What is required = Go through the entries below and print, exactly, the lines starting at the one with "theorem faultsArePrecise : Obligations.FaultsArePrecise" and ending at the one with "Obligations.FaultsOfEachInstruction := by", keeping both ends and no others.

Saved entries
BEGIN
theorem guarded_completes_or_faults {i : Instr} {s done : State} {check : Nat → Option FaultCode} (as : List Nat)
    (hcheck : ∀ a c, check a = some c → c ∈ raises i ∧ c.recordsDataAddress = true) (hdone : done.halt = s.halt) :
    (s.guarded check as (encode i) done).halt = s.halt ∨ FaultEntry i s (s.guarded check as (encode i) done) := by
  obtain ⟨-, hanswer⟩ | ⟨c, a, -, hfails, -, hanswer⟩ := s.guarded_cases check as (encode i) done
  · exact .inl ((congrArg State.halt hanswer).trans hdone)
  · obtain ⟨hraises, hrecords⟩ := hcheck a c hfails
    exact .inr ⟨c, some a, hraises, hrecords.symm, hanswer⟩

theorem writeGuarded_completes_or_faults {i : Instr} {s done : State} (as : List Nat)
    (hraises : raises i = [.memRange, .fontWrite]) (hdone : done.halt = s.halt) :
    (s.guarded writeCheck as (encode i) done).halt = s.halt ∨
      FaultEntry i s (s.guarded writeCheck as (encode i) done) := by
  refine guarded_completes_or_faults as (fun a c h => ?_) hdone
  rw [hraises]
  obtain rfl | rfl := eq_memRange_or_fontWrite_of_writeCheck h <;> simp [FaultCode.recordsDataAddress]

theorem readGuarded_completes_or_faults {i : Instr} {s done : State} (as : List Nat)
    (hraises : raises i = [.memRange]) (hdone : done.halt = s.halt) :
    (s.guarded readCheck as (encode i) done).halt = s.halt ∨
      FaultEntry i s (s.guarded readCheck as (encode i) done) := by
  refine guarded_completes_or_faults as (fun a c h => ?_) hdone
  rw [hraises, eq_memRange_of_readCheck h]
  simp [FaultCode.recordsDataAddress]

theorem skipOnKey_completes_or_faults {i : Instr} (s : State) (x : Reg) (down : Bool) (hraises : raises i = [.keyRange]) :
    (s.skipOnKey x down (encode i)).halt = s.halt ∨ FaultEntry i s (s.skipOnKey x down (encode i)) := by
  obtain ⟨-, hanswer⟩ | ⟨-, hanswer⟩ := s.skipOnKey_cases x down (encode i)
  · exact .inr ⟨.keyRange, none, by simp [hraises], rfl, hanswer⟩
  · exact .inl (hanswer ▸ s.skipIf_halt _)

theorem exec_completes_or_faults {i : Instr} {s t : State} (h : exec i s = .next t) :
    t.halt = s.halt ∨ FaultEntry i s t := by
  cases i with
  | bcd x | save x => cases h; exact writeGuarded_completes_or_faults _ rfl rfl
  | load x | draw x y n => cases h; exact readGuarded_completes_or_faults _ rfl rfl
  | skipPressed x | skipNotPressed x => cases h; exact skipOnKey_completes_or_faults s x _ rfl
  | ret =>
    obtain ⟨-, rfl⟩ | ⟨-, rfl⟩ := exec_ret_cases h
    · exact .inl rfl
    · exact .inr ⟨_, _, List.mem_singleton.mpr rfl, rfl, rfl⟩
  | call nnn =>
    obtain ⟨-, rfl⟩ | ⟨-, rfl⟩ := exec_call_cases h
    · exact .inl rfl
    · exact .inr ⟨_, _, List.mem_singleton.mpr rfl, rfl, rfl⟩
  | waitKey x => obtain ⟨_, -, rfl⟩ | ⟨-, rfl⟩ := exec_waitKey_cases h <;> exact .inl rfl
  | addIndex x => cases h; exact .inl (State.setIndexFlag_halt ..)
  | _ => cases h; exact .inl rfl

/-- From a running state, a halt record is that of a fault of the instruction. -/
theorem faultEntry_of_halt {i : Instr} {s t : State} {r : HaltRecord} (hrunning : s.Running) (h : exec i s = .next t)
    (hr : t.halt = some r) : FaultEntry i s t := by
  refine (exec_completes_or_faults h).resolve_left fun hsame => ?_
  rw [hsame, hrunning] at hr
  cases hr

/-- Settles O16: a fault entry writes the halt record alone, with the instruction's word and the PC before the fetch. -/
theorem faultsArePrecise : Obligations.FaultsArePrecise := by
  intro i s t r hrunning h hr
  obtain ⟨c, a, -, -, rfl⟩ := faultEntry_of_halt hrunning h hr
  cases hr
  exact ⟨rfl, rfl, rfl⟩

/-- Settles O17: the code and the address are those of a fault entry. -/
theorem faultsOfEachInstruction : Obligations.FaultsOfEachInstruction := by
  intro i s t r hrunning h hr
  obtain ⟨c, a, hraises, haddr, rfl⟩ := faultEntry_of_halt hrunning h hr
  cases hr
  exact ⟨hraises, haddr⟩

end Sys2Proof.Machine
end

section
/-! What instructions do not read: the draws of the cycle (40_cycle.md R146), but for those that name them, and the
framebuffer (10_state.md R47), but for CLEAR and DRAW. Such a part can be overwritten before the instruction or after. -/
namespace Sys2Proof.Machine

/-! ## Updates that commute with an instruction -/

/-- A guarded operation commutes with an update that each of its outcomes commutes with. -/
theorem State.guarded_map (f : State → State) (s done : State) (check : Nat → Option FaultCode) (as : List Nat)
    (w : Word) (hraise : ∀ c a, (f s).raise c w a = f (s.raise c w a)) :
    (f s).guarded check as w (f done) = f (s.guarded check as w done) := by
  unfold State.guarded
  split
  · exact hraise _ _
  · rfl

theorem State.skipOnKey_setInput (s : State) (c : CycleInput) (x : Reg) (down : Bool) (w : Word) :
    (s.setInput c).skipOnKey x down w = (s.skipOnKey x down w).setInput c :=
  (apply_ite (State.setInput · c) (15 < (s.reg x).toNat) (s.raise .keyRange w none) (s.skipIf _)).symm

theorem State.skipOnKey_setFb (s : State) (fb : Framebuffer) (x : Reg) (down : Bool) (w : Word) :
    (s.setFb fb).skipOnKey x down w = (s.skipOnKey x down w).setFb fb :=
  (apply_ite (State.setFb · fb) (15 < (s.reg x).toNat) (s.raise .keyRange w none) (s.skipIf _)).symm

theorem State.setIndexFlag_setInput (s : State) (c : CycleInput) (o : AddIndexVf) (f : Bool) :
    (s.setInput c).setIndexFlag o f = (s.setIndexFlag o f).setInput c := by cases o <;> rfl

theorem State.setIndexFlag_setFb (s : State) (fb : Framebuffer) (o : AddIndexVf) (f : Bool) :
    (s.setFb fb).setIndexFlag o f = (s.setIndexFlag o f).setFb fb := by cases o <;> rfl

/-! ## The draws -/

theorem State.skipOnKey_input (s : State) (x : Reg) (down : Bool) (w : Word) :
    (s.skipOnKey x down w).input = s.input := by
  obtain ⟨-, hanswer⟩ | ⟨-, hanswer⟩ := s.skipOnKey_cases x down w <;> rw [hanswer] <;> rfl

/-- No instruction changes the draws of its cycle. -/
theorem exec_input {i : Instr} {s t : State} (h : exec i s = .next t) : t.input = s.input := by
  cases i with
  | draw | bcd | save | load => cases h; exact State.guarded_eq State.input _ _ _ (fun _ _ => rfl) fun _ => rfl
  | skipPressed | skipNotPressed => cases h; exact s.skipOnKey_input _ _ _
  | ret | call | waitKey => cases h; split <;> rfl
  | addIndex => cases h; exact State.setIndexFlag_input ..
  | _ => cases h; rfl

/-- The random byte and the time aside, two draws are the same: those of the policies EITHER (R201, R254). -/
def SamePolicyDraws (c d : CycleInput) : Prop :=
  c.vfTakesFlag = d.vfTakesFlag ∧ c.bcdZeroTens = d.bcdZeroTens ∧ c.bcdZeroOnes = d.bcdZeroOnes

theorem State.setResultFlag_setInput {s : State} {c : CycleInput} (h : SamePolicyDraws c s.input) (x : Reg) (r : Byte)
    (f : Bool) : (s.setInput c).setResultFlag x r f = (s.setResultFlag x r f).setInput c := by
  obtain ⟨hvf, -, -⟩ := h
  simp only [State.setResultFlag, State.setInput_input, State.setInput_v, hvf]
  rfl

theorem State.afterBcd_setInput {s : State} {c : CycleInput} (h : SamePolicyDraws c s.input) (x : Reg) :
    (s.setInput c).afterBcd x = (s.afterBcd x).setInput c := by
  obtain ⟨-, htens, hones⟩ := h
  simp only [State.afterBcd, bcdMemory, State.setInput_input, htens, hones]
  rfl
END
Final answer =
theorem faultsArePrecise : Obligations.FaultsArePrecise := by
  intro i s t r hrunning h hr
  obtain ⟨c, a, -, -, rfl⟩ := faultEntry_of_halt hrunning h hr
  cases hr
  exact ⟨rfl, rfl, rfl⟩

/-- Settles O17: the code and the address are those of a fault entry. -/
theorem faultsOfEachInstruction : Obligations.FaultsOfEachInstruction := by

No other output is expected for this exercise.